§ WHAT YOU NEED TO DO
Please reproduce verbatim the lines below, from the first through the one with "no error. -/".

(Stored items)
---*---

-- ==== Sys2Proof/Machine/Crc.lean ====
section
/-! DEFINITION. The CRC unit (41_crc32.md): CRC32, CRC32.CONT and CRC_CHECK. Each is one internal step of
the engine's move (R126); their only error after decode is `E_ADDR`. -/

namespace Sys2Proof.Machine

/-- CRC32 over the source region continued from `c` (R141, R142). -/
def crcFrom (c : Word) (s : State) : Result :=
  if s.holds s.srcRegion then
    .next ({ s with crcVal := crcUpdate c (s.readRegion s.srcRegion) }.succeed 0)
  else .next (s.raise .addr)

/-- CRC32 (R141). -/
def execCrc32 (s : State) : Result :=
  crcFrom 0#32 s

/-- CRC32.CONT (R142): continue from `CRC_VAL`. -/
def execCrc32Cont (s : State) : Result :=
  crcFrom s.crcVal s

/-- The stored CRC of CRC_CHECK: the four bytes after the source region, big-endian (R144, R113). -/
def State.storedCrc (s : State) : Nat :=
  be (s.memRead (s.src.toNat + s.slen.toNat) 4)

/-- CRC_CHECK (R144): a mismatch is no error. -/
def execCrcCheck (s : State) : Result :=
  if s.holds s.crcRegion then
    let c := crcUpdate 0#32 (s.readRegion s.srcRegion)
    .next ({ s with crcVal := c, status := s.status.setMatch (c.toNat == s.storedCrc) }.succeed 0)
  else .next (s.raise .addr)

end Sys2Proof.Machine
end

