/-- The errors of MODEXP in their order (R224, R130, R226, R227, R264). -/
def Obligations.ModexpErrorsComeInTheirOrder : Prop :=
  ∀ s : State, s.status = Status.running →
    let src := (s.src.toNat, s.slen.toNat)
    let exp := (s.expAddr.toNat, s.expLen.toNat)
    let mod := (s.modAddr.toNat, s.modLen.toNat)
    let dst := (s.dst.toNat, s.dcap.toNat)
    let n := be (s.memRead s.modAddr.toNat s.modLen.toNat)
    let r := be (s.memRead s.src.toNat s.slen.toNat) ^ be (s.memRead s.expAddr.toNat s.expLen.toNat) % n
    let long := ∃ q ∈ [src, exp, mod, dst], s.params.maxOp < q.2
    let out := ∃ q ∈ [src, exp, mod, dst], s.params.bufSize < q.1 + q.2
    let laps := ∃ q ∈ [src, exp, mod], 0 < dst.2 ∧ 0 < q.2 ∧ dst.1 < q.1 + q.2 ∧ q.1 < dst.1 + dst.2
    (long → s.RaisesUnchanged .modexp .oplen)
      ∧ (¬ long → out → s.RaisesUnchanged .modexp .addr)
      ∧ (¬ long → ¬ out → laps → s.RaisesUnchanged .modexp .overlap)
      ∧ (¬ long → ¬ out → ¬ laps → n = 0 → s.RaisesInData .modexp s.dstRegion .modzero)
      ∧ (¬ long → ¬ out → ¬ laps → n ≠ 0 → 256 ^ s.dcap.toNat ≤ r → s.RaisesInData .modexp s.dstRegion .range)

/-- `be` and `ser_be` (R8): `ser_be(n, v)` is the sequence of length `n` and value `v`, and there is no other. -/
def Obligations.SerBeIsTheOnlySequenceOfItsValue : Prop :=
  ∀ (n v : Nat) (bs : List Byte), v < 256 ^ n → (bs.length = n ∧ be bs = v ↔ bs = serBe n v)

/-- RSA correctness (R230 (b)), of the unit's function: for `n` a product of two distinct primes and `e d = 1` modulo
`(p - 1) (q - 1)`, decryption returns what was encrypted. -/
def Obligations.RsaDecryptionReturnsTheMessage : Prop :=
  ∀ p q e d m : Nat, p.Prime → q.Prime → p ≠ q → e * d % ((p - 1) * (q - 1)) = 1 → m < p * q →
    modexp (modexp m e (p * q)) d (p * q) = m

/-! ## Encodings -/

/-- Decoding the encoding of a well-formed instruction gives it back and leaves the bits after it (R85 to R110). -/
def Obligations.DecodeOfEncodeIsTheInstruction : Prop :=
  ∀ (i : Instr) (rest : Bits), i.wellFormed = true → decode i.format (encode i ++ rest) = .ok (i, rest)

/-- What the decoder reads is the encoding of what it answers: no bit is dropped, and no two bit sequences are one
instruction. -/
def Obligations.EncodeOfDecodeIsTheBits : Prop :=
  ∀ (f : Format) (bs rest : Bits) (i : Instr), decode f bs = .ok (i, rest) → i.format = f ∧ bs = encode i ++ rest

/-- A few words, written out from the tables of 30_encoding.md. -/
def Obligations.WordsDecodeAsTheTablesSay : Prop :=
  decodeCommand 0x00000101#32 = .crc32Cont ∧ decodeCommand 0x00000102#32 = .illegalCmd 0x00000102#32
    -- `78 9C`: `CM = 8`, `CINFO = 7`, `FLEVEL = 2`, `FDICT = 0`, `FCHECK = 28`
    ∧ decode .zlibHeader (streamBits [0x78#8, 0x9C#8]) = .ok (.zlibHeader 7#4 2#2 false 28#5, [])
    -- in stream order `1`, then `0 1`: final, dynamic
    ∧ decode .blockHeader [true, false, true] = .ok (.blockDynamic true, [])
    -- the fixed code `11000110` of symbol 286
    ∧ decode .fixedLitLen [true, true, false, false, false, true, true, false] = .ok (.fixedLl280To287 0xC6#8, [])
    -- symbol 277 and its four extra bits, least significant first
    ∧ decodeLitLenSymbol 277 [true, false, true, true] = .ok (.len277 13#4, [])
    ∧ decodeFilterByte 4#8 = .filterPaeth ∧ decodeFilterByte 5#8 = .filterIllegal 5#8

/-! ## The whole machine -/

/-- Every step keeps a coherent state coherent: `BUF` canonical and inside its size, the invariants of `STATUS`, no working
state between commands, and a working state that fits its command, its cursor inside the source region (R23, R38, R42). -/
def Obligations.StepKeepsStatesCoherent : Prop :=
  ∀ s t : State, s.Coherent → step s = .next t → t.Coherent

/-- In a coherent state every step answers a next state, unless the host makes an access the spec puts outside itself. -/
def Obligations.CoherentStatesNeverStop : Prop :=
  ∀ s : State, s.Coherent → s.NextAccessAllowed → ∃ t, step s = .next t

/-- Every command completes (R132): a busy engine is never stuck. Its move is one step, after which `BUSY = 0` and `DONE = 1`
(R126 to R128), whatever the command and whatever turns are to come; it is where the internal steps lead (log 6). -/
def Obligations.EveryCommandCompletes : Prop :=
  (∀ s : State, s.Coherent → s.turns = [] → ∃ k t, runEngine k s = .next t ∧ t.status.busy = false ∧ t.Coherent)
    ∧ ∀ (s : State) (ts : List Turn), s.Coherent → s.status.busy = true → s.turns = .engine :: ts →
        ∃ k t, step s = .next { t with turns := ts } ∧ runEngine k { s with turns := [] } = .next t
          ∧ t.status.busy = false ∧ t.status.done = true ∧ t.engine = .idle ∧ t.Coherent
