-- ==== Sys2Proof/Laws/Memory.lean ====
section
/-! SUPPORT. The buffer: every operation keeps the canonical form, and what a read gives after a write. -/

namespace Sys2Proof.Machine

theorem Memory.wf_nil : Memory.wf [] := List.Pairwise.nil

theorem cellsAt_bounds (bs : List Byte) (a : Nat) (c : Host.Cell) (h : c ∈ cellsAt a bs) :
    a ≤ c.1 ∧ c.1 < a + bs.length := by
  induction bs generalizing a with
  | nil => simp [cellsAt] at h
  | cons b bs ih =>
    rcases List.mem_cons.1 h with rfl | h
    · simp
    · have := ih (a + 1) h
      simp only [List.length_cons]
      omega

theorem cellsAt_wf (bs : List Byte) (a : Nat) : Memory.wf (cellsAt a bs) := by
  induction bs generalizing a with
  | nil => exact List.Pairwise.nil
  | cons b bs ih =>
    refine List.Pairwise.cons (fun c hc => ?_) (ih (a + 1))
    have := cellsAt_bounds bs (a + 1) c hc
    show a < c.1
    omega

/-- A write keeps the canonical form (log 2). -/
theorem Memory.write_wf (m : Memory) (a : Nat) (bs : List Byte) (h : m.wf) : (m.write a bs).wf := by
  unfold Memory.write Memory.wf
  rw [List.append_assoc]
  refine List.pairwise_append.2 ⟨h.filter _, List.pairwise_append.2 ⟨cellsAt_wf bs a, h.filter _, ?_⟩, ?_⟩
  · intro c hc d hd
    have h1 := cellsAt_bounds bs a c hc
    have h2 := (List.mem_filter.1 hd).2
    simp only [decide_eq_true_eq] at h2
    omega
  · intro c hc d hd
    have h1 := (List.mem_filter.1 hc).2
    simp only [decide_eq_true_eq] at h1
    rcases List.mem_append.1 hd with hd | hd
    · have h2 := cellsAt_bounds bs a d hd
      omega
    · have h2 := (List.mem_filter.1 hd).2
      simp only [decide_eq_true_eq] at h2
      omega

/-- The memory of reset has the canonical form. -/
theorem State.resetWith_wf (p : Params) : (State.resetWith p).buf.wf := Memory.wf_nil

/-- Where the cells of a write lie. -/
theorem Memory.mem_write (m : Memory) (a : Nat) (bs : List Byte) (c : Host.Cell) (h : c ∈ m.write a bs) :
    c ∈ m ∨ (a ≤ c.1 ∧ c.1 < a + bs.length) := by
  unfold Memory.write at h
  rcases List.mem_append.1 h with h | h
  · rcases List.mem_append.1 h with h | h
    · exact .inl (List.mem_filter.1 h).1
    · exact .inr (cellsAt_bounds bs a c h)
  · exact .inl (List.mem_filter.1 h).1

theorem Memory.read?_append (m n : Memory) (k : Nat) :
    Memory.read? (m ++ n) k = (Memory.read? m k).or (Memory.read? n k) := by
  induction m with
  | nil => simp [Memory.read?]
  | cons c m ih =>
    obtain ⟨a, b⟩ := c
    simp only [List.cons_append, Memory.read?]
    split
    · simp
    · exact ih

theorem Memory.read?_filter (m : Memory) (p : Nat → Bool) (k : Nat) :
    Memory.read? (m.filter fun c => p c.1) k = if p k then Memory.read? m k else none := by
  induction m with
  | nil => simp [Memory.read?]
  | cons c m ih =>
    obtain ⟨a, b⟩ := c
    by_cases hk : a = k
    · subst hk
      by_cases hp : p a
      · simp [hp, Memory.read?]
      · rw [List.filter_cons_of_neg (by simpa using hp), ih]
        simp [hp]
    · by_cases hp : p a
      · rw [List.filter_cons_of_pos (by simpa using hp)]
        simp [Memory.read?, hk, ih]
      · rw [List.filter_cons_of_neg (by simpa using hp), ih]
        simp [Memory.read?, hk]

theorem read?_cellsAt (bs : List Byte) (a k : Nat) :
    Memory.read? (cellsAt a bs) k = if a ≤ k then bs[k - a]? else none := by
  induction bs generalizing a with
  | nil => simp [cellsAt, Memory.read?]
  | cons b bs ih =>
    simp only [cellsAt, Memory.read?]
    by_cases hk : a = k
    · simp [hk]
    · rw [if_neg hk, ih (a + 1)]
      by_cases hle : a ≤ k
      · have : k - a = (k - (a + 1)) + 1 := by omega
        rw [if_pos hle, if_pos (by omega), this, List.getElem?_cons_succ]
      · rw [if_neg hle, if_neg (by omega)]

/-- A read after a write: the byte written inside the write, what was there outside it (R9). -/
theorem Memory.read?_write (m : Memory) (a : Nat) (bs : List Byte) (k : Nat) :
    (m.write a bs).read? k = if a ≤ k ∧ k < a + bs.length then bs[k - a]? else m.read? k := by
  unfold Memory.write
  rw [Memory.read?_append, Memory.read?_append, read?_cellsAt,
    Memory.read?_filter m (fun x => decide (x < a)) k, Memory.read?_filter m (fun x => decide (a + bs.length ≤ x)) k]
  by_cases h1 : a ≤ k
  · by_cases h2 : k < a + bs.length
    · have h3 : k - a < bs.length := by omega
      simp [h1, h2, Nat.not_lt.2 h1, List.getElem?_eq_getElem h3]
    · have h3 : bs.length ≤ k - a := by omega
      simp [h1, h2, Nat.not_lt.2 h1, List.getElem?_eq_none h3, Nat.le_of_not_lt h2]
  · have h2 : k < a := by omega
    have h3 : ¬ a + bs.length ≤ k := by omega
    simp [h1, h2, h3]

/-- `BUF[k]` after a write, inside it. -/
theorem State.byteAt_memWrite_inside (s : State) (a : Nat) (bs : List Byte) (i : Nat) (h : i < bs.length) :
    (s.memWrite a bs).byteAt (a + i) = bs[i] := by
  unfold State.byteAt
  rw [State.memWrite_buf, Memory.read?_write, if_pos ⟨by omega, by omega⟩]
  simp [List.getElem?_eq_getElem h]

/-- `BUF[k]` after a write, outside it. -/
theorem State.byteAt_memWrite_outside (s : State) (a : Nat) (bs : List Byte) (k : Nat)
    (h : ¬ (a ≤ k ∧ k < a + bs.length)) : (s.memWrite a bs).byteAt k = s.byteAt k := by
  unfold State.byteAt State.unlistedByte
  rw [State.memWrite_buf, Memory.read?_write, if_neg h, State.memWrite_resets]

/-- A byte depends on the buffer and the reset count alone. -/
theorem State.byteAt_congr (s t : State) (hb : t.buf = s.buf) (hr : t.resets = s.resets) (k : Nat) :
    t.byteAt k = s.byteAt k := by
  unfold State.byteAt State.unlistedByte
  rw [hb, hr]

theorem State.memRead_length (s : State) (a n : Nat) : (s.memRead a n).length = n := by
  induction n generalizing a with
  | zero => rfl
  | succ n ih => simp [State.memRead, ih]

theorem State.memRead_getElem (s : State) (a n i : Nat) (h : i < (s.memRead a n).length) :
    (s.memRead a n)[i] = s.byteAt (a + i) := by
  induction n generalizing a i with
  | zero => simp [State.memRead] at h
  | succ n ih =>
    cases i with
    | zero => simp [State.memRead]
    | succ i =>
      simp only [State.memRead, List.getElem_cons_succ]
      rw [ih]
      congr 1
      omega

theorem freeBytes_length (k n : Nat) : (freeBytes k n).length = n := by
  induction n generalizing k with
  | zero => rfl
  | succ n ih => simp [freeBytes, ih]

theorem freeBytes_getElem (k n i : Nat) (h : i < (freeBytes k n).length) : (freeBytes k n)[i] = Config.freeByte (k + i) := by
  induction n generalizing k i with
  | zero => simp [freeBytes] at h
  | succ n ih =>
    cases i with
    | zero => simp [freeBytes]
    | succ i =>
      simp only [freeBytes, List.getElem_cons_succ]
      rw [ih]
      congr 1
      omega

end Sys2Proof.Machine
end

---*---

§ EXERCISE RESPONSE
-- ==== Sys2Proof/Machine/Crc.lean ====
section
/-! DEFINITION. The CRC unit (41_crc32.md): CRC32, CRC32.CONT and CRC_CHECK. Each is one internal step of
the engine's move (R126); their only error after decode is `E_ADDR`. -/

namespace Sys2Proof.Machine

/-- CRC32 over the source region continued from `c` (R141, R142). -/
def crcFrom (c : Word) (s : State) : Result :=
  if s.holds s.srcRegion then
    .next ({ s with crcVal := crcUpdate c (s.readRegion s.srcRegion) }.succeed 0)
  else .next (s.raise .addr)

/-- CRC32 (R141). -/
def execCrc32 (s : State) : Result :=
  crcFrom 0#32 s

/-- CRC32.CONT (R142): continue from `CRC_VAL`. -/
def execCrc32Cont (s : State) : Result :=
  crcFrom s.crcVal s

/-- The stored CRC of CRC_CHECK: the four bytes after the source region, big-endian (R144, R113). -/
def State.storedCrc (s : State) : Nat :=
  be (s.memRead (s.src.toNat + s.slen.toNat) 4)

/-- CRC_CHECK (R144): a mismatch is no error. -/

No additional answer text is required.